Painting by Gaspar de Crayer

Caritas Romana is an oil on canvas painting by Flemish painter Gaspar de Crayer. The painting was part of the Jan De Maere Gallery's collection up to 2003, and is today owned by an unknown collector. According to some sources, it was at the Dorotheum in 2007.

Another better known Caritas Romana by de Crayer, dated to ca. 1625, is housed at the Museum of Prado in Madrid.

==Subject==
The subject matter of the painting is the exemplary episode of caritas as recounted by Valerius Maximus.

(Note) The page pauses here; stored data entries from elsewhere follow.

@[simp] theorem State.modPattern_regs (p : Fin 12) (f : Pattern → Pattern) : (s.modPattern p f).regs = s.regs := rfl
@[simp] theorem State.modPattern_part (p : Fin 12) (f : Pattern → Pattern) : (s.modPattern p f).part = s.part := rfl
@[simp] theorem State.modPattern_lists (p : Fin 12) (f : Pattern → Pattern) : (s.modPattern p f).lists = s.lists := rfl
@[simp] theorem State.modPattern_port (p : Fin 12) (f : Pattern → Pattern) : (s.modPattern p f).port = s.port := rfl
@[simp] theorem State.modPattern_outlets (p : Fin 12) (f : Pattern → Pattern) : (s.modPattern p f).outlets = s.outlets := rfl
@[simp] theorem State.modPattern_inlets (p : Fin 12) (f : Pattern → Pattern) : (s.modPattern p f).inlets = s.inlets := rfl
@[simp] theorem State.modPattern_stations (p : Fin 12) (f : Pattern → Pattern) : (s.modPattern p f).stations = s.stations := rfl
@[simp] theorem State.modPattern_programs (p : Fin 12) (f : Pattern → Pattern) : (s.modPattern p f).programs = s.programs := rfl
@[simp] theorem State.modPattern_claims (p : Fin 12) (f : Pattern → Pattern) : (s.modPattern p f).claims = s.claims := rfl
@[simp] theorem State.modPattern_mixer (p : Fin 12) (f : Pattern → Pattern) : (s.modPattern p f).mixer = s.mixer := rfl
@[simp] theorem State.modPattern_ambient (p : Fin 12) (f : Pattern → Pattern) : (s.modPattern p f).ambient = s.ambient := rfl
@[simp] theorem State.modPattern_channels (p : Fin 12) (f : Pattern → Pattern) : (s.modPattern p f).channels = s.channels := rfl
@[simp] theorem State.modPattern_calls (p : Fin 12) (f : Pattern → Pattern) : (s.modPattern p f).calls = s.calls := rfl
@[simp] theorem State.modPattern_tones (p : Fin 12) (f : Pattern → Pattern) : (s.modPattern p f).tones = { s.tones with patterns := s.tones.patterns.modify p f } := rfl
@[simp] theorem State.modPattern_alarms (p : Fin 12) (f : Pattern → Pattern) : (s.modPattern p f).alarms = s.alarms := rfl
@[simp] theorem State.modPattern_contacts (p : Fin 12) (f : Pattern → Pattern) : (s.modPattern p f).contacts = s.contacts := rfl
@[simp] theorem State.modPattern_theatre (p : Fin 12) (f : Pattern → Pattern) : (s.modPattern p f).theatre = s.theatre := rfl
@[simp] theorem State.modPattern_trunks (p : Fin 12) (f : Pattern → Pattern) : (s.modPattern p f).trunks = s.trunks := rfl
@[simp] theorem State.modPattern_loops (p : Fin 12) (f : Pattern → Pattern) : (s.modPattern p f).loops = s.loops := rfl
@[simp] theorem State.modPattern_changeovers (p : Fin 12) (f : Pattern → Pattern) : (s.modPattern p f).changeovers = s.changeovers := rfl
@[simp] theorem State.modPattern_notes (p : Fin 12) (f : Pattern → Pattern) : (s.modPattern p f).notes = s.notes := rfl
@[simp] theorem State.modPattern_beat (p : Fin 12) (f : Pattern → Pattern) : (s.modPattern p f).beat = s.beat := rfl
@[simp] theorem State.modPattern_time (p : Fin 12) (f : Pattern → Pattern) : (s.modPattern p f).time = s.time := rfl
@[simp] theorem State.modPattern_outbound (p : Fin 12) (f : Pattern → Pattern) : (s.modPattern p f).outbound = s.outbound := rfl
@[simp] theorem State.modPattern_freeCount (p : Fin 12) (f : Pattern → Pattern) : (s.modPattern p f).freeCount = s.freeCount := rfl
@[simp] theorem State.modPattern_pending (p : Fin 12) (f : Pattern → Pattern) : (s.modPattern p f).pending = s.pending := rfl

In the story, part of Maximus' Factorum ac dictorum memorabilium, Pero, the daughter of Cimon, a starving man awaiting execution, is allowed by the jailer to enter the cell and visit him. Pero gives her starving father her breast.

==Painting==
The scene depicted in the painting is set in Cimon's cell. Cimon, who occupies the center of the painting, is sitting with his hands tied and bound to the wall behind him, suckling at his daughter's breast. Pero is standing over her father, with her arm around his shoulder and her hand gently posed on his back.

In de Crayer's 1625 Caritas, instead, Pero's hand kindly holds her father's head. Pero's expression in the 1645 painting is anxious, at the possibility of being caught by the guards rather than anything else.

In the painting, the focus is on the two protagonists and central figures, while de Crayer's powerful chiaroscuro nothing but enhances the drama of the scene. The painting testifies to Caravaggio's influence on de Crayer, who, nonetheless, never traveled to Italy.